Wednesday, October 5, 2011

Michael Lewis

Michael Lewis: America needs to hit bottom “like an addict” to rebound from its economic woes, according to Michael Lewis, author of Moneyball, The Big Short and other books that have been optioned for movies.

“At every level of the society we have been willing to basically sacrifice our long term interests for short term interests,” Lewis told Bloomberg TV’s Tom Keene in an interview Wednesday. “It’s not sustainable and I think what happens is we have to hit bottom first, like an addict.”

And where is the bottom, according to Lewis, the darling of Wall Street traders, politicians and writers alike?

“It’s some level of unemployment, slow growth, what we’re going through now and people say ‘enough already I want the truth and I want our lives to be organized differently,’” Lewis said in the interview.

Lewis explored Americans’ relationship with debt through the prism of California cities that built themselves up during the housing bubble and are now on the verge of -- or have already entered bankruptcy -- for a recent article in Vantiy Fair.

“What California shows the country is that the problem is individual behavior and attitudes,” Lewis said in the interview. “People want public services and they don’t want to pay for them.”

Other cities point to a crisis in state and local governments as they aim to come out from under debt they acquired but can no longer pay back.
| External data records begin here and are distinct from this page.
/-- COMBINE's plan (R250). -/
def combinePlan (s : State) (r : Reach) (d : Desc) : Plan :=
  let x := exchangeDims s d
  let fld := (s.fieldOf r.fur).getD 0
  match x.mode with
  | 0 =>
    let n := x.elems d
    if !combineFormats d then { cause := 0x02 }
    else if !(4 ≤ d.paramLen && x.rowsGood && x.kGood && x.ld % 32 == 0 && x.v6 ≤ 1023 && 1 ≤ x.v7 &&
        d.tiles == ceilDiv x.t x.v7 && d.bAddr != 0 && zcFlagsOk r.fur { d with fmtA := 12 } (2 * x.k) (recordStride x.k) n x.ld)
    then badParam
    else
      let a := recordExtent d.aAddr x.t x.k
      let b := (d.bAddr, x.t * x.k)
      let dst := stridedExtent d.dstAddr x.t x.ld (rowRoom d.zcDst d.fmtOut n)
      let half := match s.bufferHalf x.v6 x.v5 with
        | some (h, _) => [(h, x.t * x.k * x.rb)]
        | none => []
      { reads := [a, b] ++ half, writes := [dst], extA := a, extB := b, extDst := dst, wait := .round x.v6 x.v5
        cycles := 160 + ceilDiv x.t 4 * (4 * x.k * ceilDiv n 64 + 8) + tileCommitCycles * d.tiles }
  | 1 =>
    let peer := x.v7 / 65536 % 16
    match s.bufferHalf x.v6 x.v5 with
    | some (h, size) =>
      if 4 ≤ d.paramLen && x.v5 < 65536 && x.ld % 32 == 0 && x.ld ≤ size && s.inUnit peer && d.tiles == 1 &&
          x.v7 == x.v7 % 1024 + peer * 65536 then
        { reads := realExtents [(h, x.ld)], wait := .fetch x.v6 x.v5 peer, cycles := 160 + tileCommitCycles
          get := some { kind := 4, dst := peer, field := fld, buffer := x.v7 % 1024, round := 0, aux := x.ld
                        aux2 := x.v6 + x.v5 * 65536, tag := [] } }
      else badParam
    | none => badParam
  | _ => badParam

/-- One token's output (R251): values, and the expert of each pair lost to a fenced sender. -/
def combineToken (s : State) (d : Desc) (x : ExchangeDims) (half t : Nat) : List Val × List Nat :=
  let n := x.elems d
  let w := fmtWidth d.fmtA
  (List.range x.k).foldl (fun (ys, lost) r =>
    let st := (s.byte (d.bAddr + t * x.k + r)).toNat
    let kind := st / 16 % 4
    let (e, gate) := s.routeRecord d.zcA d.aAddr x.k t r
    if kind = 1 ∨ kind = 2 then
      if s.fencedFor x.v6 (x.v5 != s.roundOf x.v6) (st % 16) then (ys, lost ++ [e])
      else
        let row := s.view (half + (t * x.k + r) * x.rb) x.rb
        (ys.zipIdx.map fun (y, i) => fpFma gate (decodeElem d.fmtA (elemAt row w i)) y, lost)
    else (ys, lost)) (List.replicate n Val.zero, [])

/-- What a token's output reads besides the records: the rows of its pairs that count. -/
def combineReads (s : State) (d : Desc) (x : ExchangeDims) (half t : Nat) : List (Nat × Nat) :=
  (List.range x.k).filterMap fun r =>
    let st := (s.byte (d.bAddr + t * x.k + r)).toNat
    if (st / 16 % 4 = 1 ∨ st / 16 % 4 = 2) ∧ !s.fencedFor x.v6 (x.v5 != s.roundOf x.v6) (st % 16) then
      some (half + (t * x.k + r) * x.rb, x.rb)
    else none

/-- COMBINE. -/
def combineWork (s : State) (_ : Reach) (d : Desc) : Work × State :=
  let x := exchangeDims s d
  let half := ((s.bufferHalf x.v6 x.v5).map (·.1)).getD 0
  if x.mode = 0 then
    let n := x.elems d
    let outs := (List.range x.t).map fun t => combineToken s d x half t
    let row (t : Nat) : List Nat × List Nat :=
      narrowElems d (t * n) ((((outs[t]?).map (·.1)).getD []).map fun v => (v, fp32Lsb v))
    let tiles := rowTiles { d with fmtA := 12 } (2 * x.k) n x.t x.v7 x.ld [d.dstAddr] row
      (recordReads s d.zcA d.aAddr x.k) fun t => (d.bAddr + t * x.k, x.k) :: combineReads s d x half t
    ({ tiles := tiles, resid := (outs.flatMap (·.2)).map fun e => (e, 2, 1) }, s)
  else
    ({ tiles := [{ pieces := [(half, s.view half x.ld)], reads := [(half, x.ld)] }] }, s)

/-- COMBINE. -/
def combineOp : OpDef := ⟨fun _ => true, combinePlan, combineWork⟩

end Sys2Proof.Machine
end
Central Falls, Rhode Island filed for bankruptcy last month and Jefferson County, Alabama agreed to settle its sewer bond debt last month, narrowly avoiding the largest municipal bankruptcy in U.S. history.

Though Lewis was critical of Americans’ relationship with credit, he said circumstances beyond their control may be to blame, citing both banks willingness to provide easy money under sometimes fraudulent or misleading terms and the jobs crisis. Employers added no jobs in August, as the unemployment rate held at 9.1 percent.

“Their economic lives aren't meeting their expectations and the reason that’s happening is the real economy is not providing the jobs,” Lewis said in the interview.

Lewis, who just released a collection of essays about the European debt crisis, got to the California story by starting in Europe, he said in the interview. The region remains locked in the midst of a sovereign debt crisis.

“If you look at what’s gone on in Europe, it really is a crisis of faith as much as anything else,” Lewis said in the interview. “The word spreads that Greece is going to have problems repaying its debts, its interest rates go through the roof and all the sudden its a self-fulfilling prophecy. The question to me was, what’s the equivalent in the states?”

On Wednesday, German Chancellor Angela Merkel said that the country would help banks recapitalize, according to Reuters. Germany agreed last week to expand the powers of the Euro bailout fund in order to help Greece, Italy and others solve debt crises.